Felix Borowski

Felix Borowski

18721956
Born: Burton-in-Kendal
US
late_romantic modern

Felix Borowski (English: Felix Borowski; 10 March 1872 – 6 September 1956) was an American composer and music educator. He was born in Burton-in-Kendal, South Lakeland, United Kingdom, to a Polish father and an English mother.

He began studying violin and piano with his father, then continued his education in London and later at the Cologne Conservatory. His teachers in Cologne included Georg Jaffa (violin), Ernst Heuser (piano), and Gustav Jensen (composition).

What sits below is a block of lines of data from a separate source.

@[simp] theorem drawWord_status (s : State) : ((drawWord s).2).status = s.status := rfl
@[simp] theorem drawWord_csr (s : State) : ((drawWord s).2).csr = s.csr := rfl
@[simp] theorem drawWord_mem (s : State) : ((drawWord s).2).mem = s.mem := rfl
@[simp] theorem drawWord_epoch (s : State) : ((drawWord s).2).epoch = s.epoch := rfl
@[simp] theorem drawWord_draws (s : State) : ((drawWord s).2).draws = s.draws + 1 := rfl
@[simp] theorem drawWord_prog (s : State) : ((drawWord s).2).prog = s.prog := rfl
@[simp] theorem drawWord_reads (s : State) : ((drawWord s).2).reads = s.reads := rfl
@[simp] theorem drawWord_turns (s : State) : ((drawWord s).2).turns = s.turns := rfl

@[simp] theorem interleaveCommit_status (data ec : List (List Byte)) (count e : Nat) (s : State) : (interleaveCommit data ec count e s).status = s.status := rfl
@[simp] theorem interleaveCommit_epoch (data ec : List (List Byte)) (count e : Nat) (s : State) : (interleaveCommit data ec count e s).epoch = s.epoch := rfl
@[simp] theorem interleaveCommit_draws (data ec : List (List Byte)) (count e : Nat) (s : State) : (interleaveCommit data ec count e s).draws = s.draws := rfl
@[simp] theorem interleaveCommit_prog (data ec : List (List Byte)) (count e : Nat) (s : State) : (interleaveCommit data ec count e s).prog = s.prog := rfl
@[simp] theorem interleaveCommit_reads (data ec : List (List Byte)) (count e : Nat) (s : State) : (interleaveCommit data ec count e s).reads = s.reads := rfl
@[simp] theorem interleaveCommit_turns (data ec : List (List Byte)) (count e : Nat) (s : State) : (interleaveCommit data ec count e s).turns = s.turns := rfl

@[simp] theorem placeCommit_status (side : Nat) (placed : List ((Nat × Nat) × Bool)) (s : State) : (placeCommit side placed s).status = s.status := rfl
@[simp] theorem placeCommit_epoch (side : Nat) (placed : List ((Nat × Nat) × Bool)) (s : State) : (placeCommit side placed s).epoch = s.epoch := rfl
@[simp] theorem placeCommit_draws (side : Nat) (placed : List ((Nat × Nat) × Bool)) (s : State) : (placeCommit side placed s).draws = s.draws := rfl
@[simp] theorem placeCommit_prog (side : Nat) (placed : List ((Nat × Nat) × Bool)) (s : State) : (placeCommit side placed s).prog = s.prog := rfl
@[simp] theorem placeCommit_reads (side : Nat) (placed : List ((Nat × Nat) × Bool)) (s : State) : (placeCommit side placed s).reads = s.reads := rfl
@[simp] theorem placeCommit_turns (side : Nat) (placed : List ((Nat × Nat) × Bool)) (s : State) : (placeCommit side placed s).turns = s.turns := rfl

@[simp] theorem Status.issued_busy (t : Status) : t.issued.busy = true := rfl
@[simp] theorem Status.issued_done (t : Status) : t.issued.done = false := rfl
@[simp] theorem Status.issued_err (t : Status) : t.issued.err = false := rfl
@[simp] theorem Status.issued_herr (t : Status) : t.issued.herr = t.herr := rfl
@[simp] theorem Status.issued_errCode (t : Status) : t.issued.errCode = 0x00#8 := rfl
@[simp] theorem Status.succeeded_busy (t : Status) : t.succeeded.busy = false := rfl
@[simp] theorem Status.succeeded_done (t : Status) : t.succeeded.done = true := rfl
@[simp] theorem Status.succeeded_err (t : Status) : t.succeeded.err = t.err := rfl
@[simp] theorem Status.succeeded_herr (t : Status) : t.succeeded.herr = t.herr := rfl
@[simp] theorem Status.succeeded_errCode (t : Status) : t.succeeded.errCode = t.errCode := rfl
@[simp] theorem Status.failed_busy (t : Status) (e : CmdError) : (t.failed e).busy = false := rfl
@[simp] theorem Status.failed_done (t : Status) (e : CmdError) : (t.failed e).done = true := rfl
@[simp] theorem Status.failed_err (t : Status) (e : CmdError) : (t.failed e).err = true := rfl
@[simp] theorem Status.failed_herr (t : Status) (e : CmdError) : (t.failed e).herr = t.herr := rfl
@[simp] theorem Status.failed_errCode (t : Status) (e : CmdError) : (t.failed e).errCode = e.code := rfl
@[simp] theorem Status.hostError_busy (t : Status) : t.hostError.busy = t.busy := rfl
@[simp] theorem Status.hostError_done (t : Status) : t.hostError.done = t.done := rfl
@[simp] theorem Status.hostError_err (t : Status) : t.hostError.err = t.err := rfl
@[simp] theorem Status.hostError_herr (t : Status) : t.hostError.herr = true := rfl
@[simp] theorem Status.hostError_errCode (t : Status) : t.hostError.errCode = t.errCode := rfl
@[simp] theorem Status.writeOneToClear_busy (t : Status) (w : Word) :
    (t.writeOneToClear w).busy = t.busy := rfl
@[simp] theorem Status.writeOneToClear_done (t : Status) (w : Word) :
    (t.writeOneToClear w).done = (t.done && !w.getLsbD 1) := rfl
@[simp] theorem Status.writeOneToClear_err (t : Status) (w : Word) :
    (t.writeOneToClear w).err = (t.err && !w.getLsbD 2) := rfl
@[simp] theorem Status.writeOneToClear_herr (t : Status) (w : Word) :
    (t.writeOneToClear w).herr = (t.herr && !w.getLsbD 3) := rfl
@[simp] theorem Status.writeOneToClear_errCode (t : Status) (w : Word) :
    (t.writeOneToClear w).errCode = (if w.getLsbD 2 then 0x00#8 else t.errCode) := rfl

@[simp] theorem State.afterSuccess_status (s : State) :
    s.afterSuccess.status = { s.status with busy := false, done := true } := rfl
@[simp] theorem State.afterSuccess_csr (s : State) : s.afterSuccess.csr = s.csr := rfl
@[simp] theorem State.afterSuccess_mem (s : State) : s.afterSuccess.mem = s.mem := rfl
@[simp] theorem State.afterSuccess_epoch (s : State) : s.afterSuccess.epoch = s.epoch := rfl
@[simp] theorem State.afterSuccess_draws (s : State) : s.afterSuccess.draws = s.draws := rfl
@[simp] theorem State.afterSuccess_prog (s : State) : s.afterSuccess.prog = s.prog := rfl
@[simp] theorem State.afterSuccess_reads (s : State) : s.afterSuccess.reads = s.reads := rfl
@[simp] theorem State.afterSuccess_turns (s : State) : s.afterSuccess.turns = s.turns := rfl

@[simp] theorem State.afterError_status (s : State) (code : Byte) :
    (s.afterError code).status = { s.status with busy := false, done := true, err := true, errCode := code } := rfl
@[simp] theorem State.afterError_csr (s : State) (code : Byte) : (s.afterError code).csr = s.csr := rfl
@[simp] theorem State.afterError_mem (s : State) (code : Byte) : (s.afterError code).mem = s.mem := rfl
@[simp] theorem State.afterError_epoch (s : State) (code : Byte) : (s.afterError code).epoch = s.epoch := rfl
@[simp] theorem State.afterError_draws (s : State) (code : Byte) : (s.afterError code).draws = s.draws := rfl
@[simp] theorem State.afterError_prog (s : State) (code : Byte) : (s.afterError code).prog = s.prog := rfl
@[simp] theorem State.afterError_reads (s : State) (code : Byte) : (s.afterError code).reads = s.reads := rfl
@[simp] theorem State.afterError_turns (s : State) (code : Byte) : (s.afterError code).turns = s.turns := rfl

@[simp] theorem State.afterHostError_status (s : State) :
    s.afterHostError.status = { s.status with herr := true } := rfl
@[simp] theorem State.afterHostError_csr (s : State) : s.afterHostError.csr = s.csr := rfl
@[simp] theorem State.afterHostError_mem (s : State) : s.afterHostError.mem = s.mem := rfl
@[simp] theorem State.afterHostError_epoch (s : State) : s.afterHostError.epoch = s.epoch := rfl
@[simp] theorem State.afterHostError_draws (s : State) : s.afterHostError.draws = s.draws := rfl
@[simp] theorem State.afterHostError_prog (s : State) : s.afterHostError.prog = s.prog := rfl
@[simp] theorem State.afterHostError_reads (s : State) : s.afterHostError.reads = s.reads := rfl
@[simp] theorem State.afterHostError_turns (s : State) : s.afterHostError.turns = s.turns := rfl

end Sys2Proof.Machine
end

For a time he also taught music in Aberdeen.

Borowski’s first known piano piece dates from 1895. From 1896 he lived and worked in the United States, initially as head of the composition department at the Chicago Musical College (now part of Roosevelt University), and from 1916 to 1925 he served as the college’s director. Among his students was the composer Silvestre Revueltas.

From 1908 until the end of his life, Borowski collaborated with the Chicago Symphony Orchestra as a writer of concert annotations, and he also worked as a music critic for the newspaper Chicago Sun.

His output includes three symphonies written in the 1930s, the symphonic poem “Semiramis,” and three organ sonatas. He is best known, however, for the short piece for violin and piano “Adoration” (1898), first recorded in 1913 by the violinist Maud Powell.